-- ==== Sys2Proof/Machine/Wire.lean ====
section
/-! DEFINITION. Frames on the wire: where the EtherType lies, the FCS, MACsec at the port (R90 to R94), and PTP event
messages (R97 to R102). -/
namespace Sys2Proof.Machine

/-- Offset of the EtherType that follows the VLAN tags of a frame (at most two). -/
def typeOff (b : Bytes) : Nat :=
  let tag := fun o => fieldBE b o 2 == 0x8100 || fieldBE b o 2 == 0x88A8
  if tag 12 then (if tag 16 then 20 else 16) else 12

/-- The EtherType that follows the VLAN tags. -/
def etherType (b : Bytes) : Nat := fieldBE b (typeOff b) 2

/-- The FCS of a frame, in transmission order. -/
def fcsOf (b : Bytes) : Bytes := leBytes 4 (crc32 b)

/-- The bytewise exclusive or of two strings of one length. -/
def xorBytes (a b : Bytes) : Bytes := List.zipWith (fun x y => x ^^^ y) a b

/-! ### MACsec -/

/-- R90: the nonce of a packet: the salt and the packet number. Log 50 (DEDUCED). -/
def secNonce (a : Sa) (pn : Nat) : Bytes := xorBytes (fitTo 12 a.salt) (beBytes 12 pn)

/-- Keys of a port's channels in the pool. -/
def chansOf (p : Nat) (rx : Bool) (s : State) : List (Nat × SecChan) :=
  s.ports.secChans.filter (fun x => x.2.port == p && x.2.rx == rx)

/-- R90: the association a port transmits on. -/
def txSa (p : Nat) (s : State) : Option (Nat × SecChan × Sa) :=
  match chansOf p false s with
  | (k, c) :: _ => (Tab.find? c.sas c.current).map (fun a => (k, c, a))
  | [] => none

/-- R93: where an association is exhausted. -/
def pnEnd : Nat := 0xFFFFFFFFFFFFFFFF

/-- R91, R93: a MACsec port with no association that can send holds its frames. Log 203 (DEDUCED). -/
def macsecHeld (p : Nat) (s : State) : Bool :=
  portMacsec s.cfg p &&
    (match txSa p s with
    | some (_, _, a) => decide (pnEnd ≤ a.nextPn)
    | none => true)

/-- Frames queued for a port. -/
def queuedFor (p : Nat) (s : State) : Nat :=
  (s.tm.queues.map (fun x => (x.2.filter (fun c => c.egr == p)).length)).sum

/-- Put an association back in its channel. -/
def setSa (k an : Nat) (a : Sa) (s : State) : State :=
  match Tab.find? s.ports.secChans k with
  | some c => { s with ports := { s.ports with secChans := Tab.put s.ports.secChans k { c with sas := Tab.put c.sas an a } } }
  | none => s

/-- R91, R93: protect a frame on a MACsec port; EAPOL leaves as it is. The packet number rises, with the rekey event and
the end of the association. Log 50 (DEDUCED). Log 51 (DEDUCED). -/
def macsecTx (p : Nat) (b : Bytes) (s : State) : Bytes × State :=
  if !portMacsec s.cfg p || isEapol b then (b, s)
  else
    match txSa p s with
    | none => (b, s)
    | some (k, c, a) =>
      let data := b.drop 12
      let tag : Bytes := [0x88#8, 0xE5#8, BitVec.ofNat 8 (0x2C + c.current % 4),
        BitVec.ofNat 8 (if data.length < 48 then data.length else 0)] ++ beBytes 4 a.nextPn ++ fitTo 8 c.sci
      let aad := b.take 12 ++ tag
      let ct := fitTo (data.length + 16) (Config.gcmSeal a.key (secNonce a a.nextPn) aad data)
      let a' := { a with nextPn := a.nextPn + 1, rekeyRaised := a.rekeyRaised || decide (0xC000000000000000 ≤ a.nextPn + 1) }
      let s := macCnt p 19 1 (setSa k c.current a' s)
      let s := if a'.nextPn = pnEnd then macCnt p 24 (queuedFor p s) s else s
      (aad ++ ct, s)

/-- What MACsec verification makes of a received frame (R91). -/
inductive SecRx where
  | ok (b : Bytes)
  | noTag
  | icvFail (b : Bytes)
  | replay (b : Bytes)
  | eapol
  deriving DecidableEq, Repr

/-- XPN: the 64-bit packet number nearest above the window from its low 32 bits. -/
def pnFrom (next low : Nat) : Nat :=
  let cand := next / 2 ^ 32 * 2 ^ 32 + low
  if cand + 2 ^ 31 ≤ next then cand + 2 ^ 32 else cand

/-- R91: verify and decrypt a frame received on a MACsec port. Log 50 (DEDUCED). -/
def macsecRx (p : Nat) (b : Bytes) (s : State) : SecRx × State :=
  if isEapol b then (.eapol, s)
  else if fieldBE b 12 2 ≠ 0x88E5 then (.noTag, s)
  else
    let tci := byteAt b 14
    let an := tci % 4
    let hasSci := bit tci 5
    let hdr := if hasSci then 28 else 20
    let low := fieldBE b 16 4
    let ch := (chansOf p true s).find? (fun x => !hasSci || x.2.sci == slice b 20 8)
    let body := b.drop hdr
    let ct := body.take (body.length - 16)
    let plainOf := fun d : Bytes => b.take 12 ++ d
    match ch with
    | none => (.icvFail (plainOf ct), s)
    | some (k, c) =>
      match Tab.find? c.sas an with
      | none => (.icvFail (plainOf ct), s)
      | some a =>
        let pn := pnFrom a.nextPn low
        let enc := bit tci 3
        let pt := if enc then Config.gcmOpen a.key (secNonce a pn) (b.take hdr) ct (body.drop (body.length - 16))
          else (Config.gcmOpen a.key (secNonce a pn) (b.take (b.length - 16)) [] (body.drop (body.length - 16))).map (fun _ => ct)
        match pt with
        | none => (.icvFail (plainOf (if enc then fitTo ct.length (Config.gcmStream a.key (secNonce a pn) ct) else ct)), s)
        | some d =>
          let d := fitTo ct.length d
          if pn + c.window < a.nextPn then (.replay (plainOf d), s)
          else (.ok (plainOf d), setSa k an { a with nextPn := max a.nextPn (pn + 1) } s)

/-! ### PTP (R97 to R102) -/

/-- R97: offset of a PTP message in a frame, and of the UDP header that carries it. -/
def ptpAt (b : Bytes) : Option (Nat × Option Nat) :=
  let o := typeOff b
  let t := fieldBE b o 2
  let udp := fun u : Nat => if fieldBE b (u + 2) 2 = 319 then some (u + 8, some u) else none
  if t = 0x88F7 then some (o + 2, none)
  else if t = 0x0800 && byteAt b (o + 11) == 17 then udp (o + 2 + byteAt b (o + 2) % 16 * 4)
  else if t = 0x86DD && byteAt b (o + 8) == 17 then udp (o + 42)
  else none

/-- R97: the message is an event message: Sync, Delay_Req, Pdelay_Req or Pdelay_Resp. -/
def ptpEvent (b : Bytes) : Option (Nat × Option Nat) :=
  (ptpAt b).bind (fun x => if byteAt b x.1 % 16 < 4 then some x else none)

/-- R99: overwrite an even field of a UDP payload, with the checksum changed incrementally; a checksum of 0 stays. -/
def udpSplice (b : Bytes) (udp : Option Nat) (off : Nat) (new : Bytes) : Bytes :=
  let b' := splice b off new
  match udp with
  | none => b'
  | some u =>
    let c := fieldBE b (u + 6) 2
    if c = 0 then b'
    else
      let old := slice b off new.length
      let f := fun v : Nat => v % 65536 + v / 65536
      let sum := (65535 - c) + (65535 * ((old.length + 1) / 2) - onesSum old) + onesSum new
      let r := 65535 - f (f (f sum))
      splice b' (u + 6) (beBytes 2 (if r = 0 then 65535 else r))

/-- R101: the signed asymmetry of a port in ns. Log 54 (DEDUCED). -/
def asymNs (p : Nat) (s : State) : Int := signed 16 (fget F.MAC_PTP_ASYM_NS p s)

/-- R98: the timestamp of a frame whose first bit after the start-of-frame delimiter passes `n` bytes before its last bit,
at a port of a rate. Log 53 (DEDUCED). -/
def stampBefore (p n t : Nat) (s : State) : Nat := t - n * 8 / max 1 (portGbps s.cfg p)

/-- R98: the egress timestamp of a copy: its start on the wire, and the 8 B of its preamble. Log 53 (DEDUCED). -/
def egressStamp (p : Nat) (c : Copy) (s : State) : Nat := c.tDeq + 64 / max 1 (portGbps s.cfg p)

/-- R97, R101: the receive timestamp of a PTP event message that came in at port `p` at `t`, with ASYM_NS. -/
def ptpStamp (p t : Nat) (b : Bytes) (s : State) : Option Nat :=
  if portPtp s.cfg p && flag F.MAC_PTP_TS_ENABLE p s && (ptpEvent b).isSome then some ((t : Int) + asymNs p s).toNat else none

/-- R99, R101, R102: what the egress MAC does to a PTP event message at its egress timestamp `now`. The message was
received at `tIn` when it is relayed, at port `ingMac` of this device when it is `fromPort`. ONE_STEP and TC_ENABLE act
whatever TS_ENABLE holds. Log 53 (DEDUCED). Log 54 (DEDUCED). Log 202 (DEDUCED). -/
def ptpTx (p ingMac tIn now : Nat) (relayed fromPort : Bool) (b : Bytes) (s : State) : Bytes × State :=
  if !portPtp s.cfg p then (b, s)
  else
    match ptpEvent b with
    | none => (b, s)
    | some (o, u) =>
      let ty := byteAt b o % 16
      let tc := flag F.MAC_PTP_TC_ENABLE p s && relayed && (ty == 0 || !flag F.MAC_PTP_P2P p s)
      let b := if tc then
          let res : Int := (now : Int) - ((tIn : Int) + if fromPort then asymNs ingMac s else 0)
          udpSplice b u (o + 8) (beBytes 8 (twos 64 (signed 64 (fieldBE b (o + 8) 8) + res * 65536)))
        else b
      let one := flag F.MAC_PTP_ONE_STEP p s && ty == 0
      let b := if one && !tc then udpSplice b u (o + 34) (beBytes 6 (nsSec now) ++ beBytes 4 (nsNs now)) else b
      if !flag F.MAC_PTP_TS_ENABLE p s then (b, s)
      else
        let s := macCnt p 20 1 s
        if one || tc then (b, s)
        else
          let id := byteAt b (o + 4) * 2 ^ 20 + ty * 2 ^ 16 + fieldBE b (o + 30) 2
          (b, txtsPush p id (nsNs now) (nsSec now % 2 ^ 32) s)

end Sys2Proof.Machine
end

■ ■ ■ ■

- _Problem description_: Where a line above contains the word "ports", copy that line.

- _Your solution_:
  s.ports.secChans.filter (fun x => x.2.port == p && x.2.rx == rx)
  match Tab.find? s.ports.secChans k with
  | some c => { s with ports := { s.ports with secChans := Tab.put s.ports.secChans k { c with sas := Tab.put c.sas an a } } }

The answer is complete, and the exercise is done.